- Exercise objective: The required output is the line that contains "k, (g.th l).run" through the last line of the data, retyped verbatim and with nothing added.

- Stored data entries:
/-- A group enters the active set by promotion (R52). -/
def State.promote (s : State) (t g : Nat) : State :=
  let core := (s.team t).core
  let act := s.groupsOn core fun _ gr => gr.st = .active
  let s := if act.length < activeCap core then s else match youngest act with
    | some (t', g', _, _) => s.updGrp t' g' fun gr => gr.leave .ready s.clk.cycle
    | none => s
  s.updGrp t g fun gr => gr.enter .active s.clk.cycle

/-- A group resumes at the clause behind BARV (R56). -/
def Group.proceed (g : Group) (cycle : Nat) : Group :=
  let g := g.mapTh (maskWhere fun l => match (g.th l).run with | .barv _ => true | _ => false) fun th => { th with run := .running }
  { g.enter .ready cycle with barOff := none, cont := false }

/-! ## Streams (R54) -/

/-- The map unit, the stream engine and other readers that act for a whole group or team stand for no lane. -/
def Team.unitWho (tm : Team) (t g : Nat) : Who := { t := t, g := g, lane := 32, core := tm.core }

/-- The next element of an inbound stream is loaded; from the host over a link that is down it comes as poison, with a record (R448). -/
def State.streamIn (s : State) (t g l q : Nat) (st : Stream) : State :=
  let tm := s.team t
  let p := (s.grp t g).port l q
  let i := p.popped + p.got.length
  let va := st.addr tm.lin g l i
  if st.count ≤ i ∨ 16 ≤ p.got.length then s
  else match s.check tm.regime tm.core .load false va with
    | .error _ => s
    | .ok x =>
      let down := s.ext.hostDown && x.kind = 1
      let ((v, bad), s) := ((((s.keep tm.regime va x).claimCp t tm.core x).chargeAccess t tm.regime tm.core l true x)).readAt { t := t, g := g, lane := l, core := tm.core } x (2 ^ st.esz)
      let bad := bad || down
      let e := if bad then s.free 8 else BitVec.ofNat 64 v
      let s := if down then s.postErr { errOf 0x6D with snum := tm.core, vf := tm.fn } else s
      s.updGrp t g fun gr =>
        let gr := gr.updPort l q fun p => { p with got := p.got ++ [e] }
        if bad then gr.updTh l fun th => { th with poison := some (th.poison.getD va) } else gr

/-- The oldest element of an outbound stream is stored; one that cannot be is discarded with its error record. -/
def State.streamOut (s : State) (t g l q : Nat) (st : Stream) : State :=
  let tm := s.team t
  let p := (s.grp t g).port l q
  let va := st.addr tm.lin g l p.stored
  let pop (s : State) : State := s.updGrp t g fun gr => gr.updPort l q fun p => { p with push := p.push.drop 1, stored := p.stored + 1 }
  match p.push with
  | [] => s
  | none :: _ => if tm.kill.isSome then pop s else s
  | some v :: _ =>
    match s.check tm.regime tm.core .store false va with
    | .ok x => pop ((((s.keep tm.regime va x).claimCp t tm.core x).chargeAccess t tm.regime tm.core l false x).storeAt { t := t, g := g, lane := l, core := tm.core } x (2 ^ st.esz) v.toNat)
    | .error (.trap c note) => pop ((s.xnote note tm.core (whoOf t g)).postErr { errOf c with snum := tm.core, vf := tm.fn, akind := 1, addr := va })
    | .error e => if tm.st = .resident ∧ tm.kill.isNone then s.meet t g tm.fn [e] else s
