/-- ENROL, STRIKE and REJOIN: the lanes join the mask, leave it, or join it, arrive and park at the next word. When every enrolled lane has
arrived, the mask empties and the lanes parked at it run on. An active group all of whose live lanes are then parked at REJOIN goes to PARKED.
No register changes (R232–R234). -/
def Obligations.RejoinMasks : Prop := ∀ (sm : Bool) (k : BitVec 3) (f : Focus) (s : State), Safe.running f s →
  let g := Safe.grp f s
  let pt := Safe.place f s
  let full (e a : LaneMask) : Prop := e ≠ 0 ∧ e &&& ~~~ a = 0
  let keeps (e a : LaneMask) (t : State) : Prop := Safe.OnlyGroup f s t ∧
    { Safe.grp f t with thr := g.thr, enr := g.enr, arr := g.arr, pace := g.pace, youngUntil := g.youngUntil, st := g.st, since := g.since,
                        ports := g.ports } = g ∧
    ((∃ l, l < 32 ∧ ((Safe.grp f t).th l).run ≠ .exited ∧ ∀ k, ((Safe.grp f t).th l).run ≠ .rejoin k) →
      (Safe.grp f t).st = g.st ∧ (Safe.grp f t).since = g.since ∧ (Safe.grp f t).ports = g.ports) ∧
    (∀ j, j ≠ k.toNat → (Safe.grp f t).enrOf j = g.enrOf j ∧ (Safe.grp f t).arrOf j = g.arrOf j) ∧
    (full e a → (Safe.grp f t).enrOf k.toNat = 0 ∧ (Safe.grp f t).arrOf k.toNat = 0) ∧
    (¬ full e a → (Safe.grp f t).enrOf k.toNat = e ∧ (Safe.grp f t).arrOf k.toNat = a) ∧
    ∀ l, f.lanes.getLsbD l = false → (full e a ∧ a.getLsbD l = true ∧ (g.th l).run = .rejoin k.toNat →
        (Safe.grp f t).th l = { g.th l with run := .running }) ∧
      (¬ (full e a ∧ a.getLsbD l = true ∧ (g.th l).run = .rejoin k.toNat) → (Safe.grp f t).th l = g.th l)
  let e := g.enrOf k.toNat
  let a := g.arrOf k.toNat
  (Safe.Issues (.enrol sm k) f s → ∃ t, exec (.enrol sm k) s = .next t ∧ keeps (e ||| f.lanes) a t ∧ Safe.GoesOn f sm s t) ∧
  (Safe.Issues (.strike sm k) f s → ∃ t, exec (.strike sm k) s = .next t ∧ keeps (e &&& ~~~ f.lanes) (a &&& ~~~ f.lanes) t ∧ Safe.GoesOn f sm s t) ∧
  (Safe.Issues (.rejoin sm k) f s → ∃ t, exec (.rejoin sm k) s = .next t ∧ keeps (e ||| f.lanes) (a ||| f.lanes) t ∧
    (f.lanes ≠ 0 → g.st = .active → (∀ l, l < 32 → ((Safe.grp f t).th l).run = .exited ∨ ∃ k, ((Safe.grp f t).th l).run = .rejoin k) →
      (Safe.grp f t).st = .parked) ∧
    ∀ l, f.lanes.getLsbD l = true → ∃ r, (Safe.grp f t).th l = { g.th l with pt := pt.next, run := r, waitRes := sm, reached := none,
                                                                             stopPt := if sm then some pt else none } ∧
      (full (e ||| f.lanes) (a ||| f.lanes) → r = .running) ∧ (¬ full (e ||| f.lanes) (a ||| f.lanes) → r = .rejoin k.toNat))

/-- EXIT outside a transaction: the lanes exit and leave every rejoin mask; the last exit ends the group. Registers, memory and everything
of the other lanes but a release from a mask stay (R231, R234, R51). An active group whose live lanes are then all parked at REJOIN goes to
PARKED (R233); one whose remaining lanes all stand at BARV arrives instead (R249). -/
def Obligations.Exits : Prop := ∀ (sm : Bool) (f : Focus) (s : State),
  let g := Safe.grp f s
  let last : Prop := ∀ l, l < 32 → f.lanes.getLsbD l = false → (g.th l).run = .exited
  let going : Prop := ∃ l, l < 32 ∧ f.lanes.getLsbD l = false ∧ (g.th l).run ≠ .exited ∧ ∀ off, (g.th l).run ≠ .barv off
  Safe.Issues (.exit sm) f s → g.tx = none → last ∨ going → ∃ t, exec (.exit sm) s = .next t ∧ Safe.OnlyGroup f s t ∧
    { Safe.grp f t with thr := g.thr, enr := g.enr, arr := g.arr, st := g.st, since := g.since, pace := g.pace, ports := g.ports,
                        youngUntil := g.youngUntil } = g ∧
    (last → (Safe.grp f t).st = .done ∧ (Safe.grp f t).ports = g.ports) ∧
    (going → let rests : Prop := g.st = .active ∧ ∀ l, l < 32 → ((Safe.grp f t).th l).run = .exited ∨ ∃ k, ((Safe.grp f t).th l).run = .rejoin k
      (rests → (Safe.grp f t).st = .parked) ∧ (¬ rests → (Safe.grp f t).st = g.st ∧ (Safe.grp f t).ports = g.ports)) ∧
    (∀ k, k < 8 → (Safe.grp f t).enrOf k &&& f.lanes = 0 ∧ (Safe.grp f t).arrOf k &&& f.lanes = 0) ∧
    (∀ l, f.lanes.getLsbD l = true → (Safe.grp f t).th l = { g.th l with run := .exited, waitRes := sm, reached := none,
                                                                         stopPt := if sm then some (Safe.place f s) else none, poison := none }) ∧
    ∀ l, f.lanes.getLsbD l = false → (Safe.grp f t).th l = g.th l ∨
      ∃ k, (g.th l).run = .rejoin k ∧ (Safe.grp f t).th l = { g.th l with run := .running }

/-- The abort of a transaction: no transaction is open, the checkpoint of its lanes stands again in thread registers, predicates, masks,
uniform registers and weights, and results issued since it was taken are dropped. Its lanes that have not exited, but for those that only
leave it, run on at TXBEG or behind it with their status in x[D]; everything of other lanes stays; units that WSPLIT took from threads outside
are to go back to them. The conflict count goes up by a conflict,
stays where TXBEG runs again for another reason, and else is zeroed (R89, R242). -/
def Obligations.TransactionAborts : Prop := ∀ (g : Group) (x : Tx) (a : Abort) (stay : LaneMask), g.tx = some x → x.dreg < 64 →
  SMap.wf (α := Word) 0 x.ck.x = true →
  let h := g.abortTx a stay
  let moves (l : Nat) : Prop := x.parts.getLsbD l = true ∧ (g.th l).run ≠ .exited ∧ stay.getLsbD l = false
  h.tx = none ∧ h.txConfl = (if a = .conflict then g.txConfl + 1 else if a = .again then g.txConfl else 0) ∧
  { h with thr := g.thr, x := g.x, p := g.p, enr := g.enr, arr := g.arr, w := g.w, out := g.out, tx := g.tx, txConfl := g.txConfl, refund := g.refund } = g ∧
  h.refund = g.refund ++ x.datas.flatMap TxData.donors ∧
  h.enr = x.ck.enr ∧ h.arr = x.ck.arr ∧ h.w = x.ck.w ∧
  (∀ q, q ∈ h.out ↔ q ∈ g.out ∧ ¬ (x.ck.seq ≤ q.seq ∧ x.parts.getLsbD q.lane = true)) ∧
  (∀ l r, r < 64 → (moves l → a.rerun = false → r = x.dreg → h.xr l r = BitVec.ofNat 64 a.status) ∧
    (¬ (moves l ∧ a.rerun = false ∧ r = x.dreg) → h.xr l r = if x.parts.getLsbD l then SMap.get 0 x.ck.x (64 * l + r) else g.xr l r)) ∧
  (∀ k l, k < 7 → h.pr k l = if x.parts.getLsbD l then (SMap.get 0 x.ck.p k).getLsbD l else g.pr k l) ∧
  ∀ l, let th := g.th l
    let w := SMap.get th.weight x.ck.weight l
    (x.parts.getLsbD l = false → h.th l = th) ∧
    (x.parts.getLsbD l = true → ¬ moves l → h.th l = { th with txNest := 0, weight := w }) ∧
    (moves l → h.th l = { th with txNest := 0, weight := w, pt := if a.rerun then x.beg else x.aft, run := .running, waitRes := false,
                                  reached := none, stopPt := none })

- Final answer:
      ∃ k, (g.th l).run = .rejoin k ∧ (Safe.grp f t).th l = { g.th l with run := .running }

/-- The abort of a transaction: no transaction is open, the checkpoint of its lanes stands again in thread registers, predicates, masks,
uniform registers and weights, and results issued since it was taken are dropped. Its lanes that have not exited, but for those that only
leave it, run on at TXBEG or behind it with their status in x[D]; everything of other lanes stays; units that WSPLIT took from threads outside
are to go back to them. The conflict count goes up by a conflict,
stays where TXBEG runs again for another reason, and else is zeroed (R89, R242). -/
def Obligations.TransactionAborts : Prop := ∀ (g : Group) (x : Tx) (a : Abort) (stay : LaneMask), g.tx = some x → x.dreg < 64 →
  SMap.wf (α := Word) 0 x.ck.x = true →
  let h := g.abortTx a stay
  let moves (l : Nat) : Prop := x.parts.getLsbD l = true ∧ (g.th l).run ≠ .exited ∧ stay.getLsbD l = false
  h.tx = none ∧ h.txConfl = (if a = .conflict then g.txConfl + 1 else if a = .again then g.txConfl else 0) ∧
  { h with thr := g.thr, x := g.x, p := g.p, enr := g.enr, arr := g.arr, w := g.w, out := g.out, tx := g.tx, txConfl := g.txConfl, refund := g.refund } = g ∧
  h.refund = g.refund ++ x.datas.flatMap TxData.donors ∧
  h.enr = x.ck.enr ∧ h.arr = x.ck.arr ∧ h.w = x.ck.w ∧
  (∀ q, q ∈ h.out ↔ q ∈ g.out ∧ ¬ (x.ck.seq ≤ q.seq ∧ x.parts.getLsbD q.lane = true)) ∧
  (∀ l r, r < 64 → (moves l → a.rerun = false → r = x.dreg → h.xr l r = BitVec.ofNat 64 a.status) ∧
    (¬ (moves l ∧ a.rerun = false ∧ r = x.dreg) → h.xr l r = if x.parts.getLsbD l then SMap.get 0 x.ck.x (64 * l + r) else g.xr l r)) ∧
  (∀ k l, k < 7 → h.pr k l = if x.parts.getLsbD l then (SMap.get 0 x.ck.p k).getLsbD l else g.pr k l) ∧
  ∀ l, let th := g.th l
    let w := SMap.get th.weight x.ck.weight l
    (x.parts.getLsbD l = false → h.th l = th) ∧
    (x.parts.getLsbD l = true → ¬ moves l → h.th l = { th with txNest := 0, weight := w }) ∧
    (moves l → h.th l = { th with txNest := 0, weight := w, pt := if a.rerun then x.beg else x.aft, run := .running, waitRes := false,
                                  reached := none, stopPt := none })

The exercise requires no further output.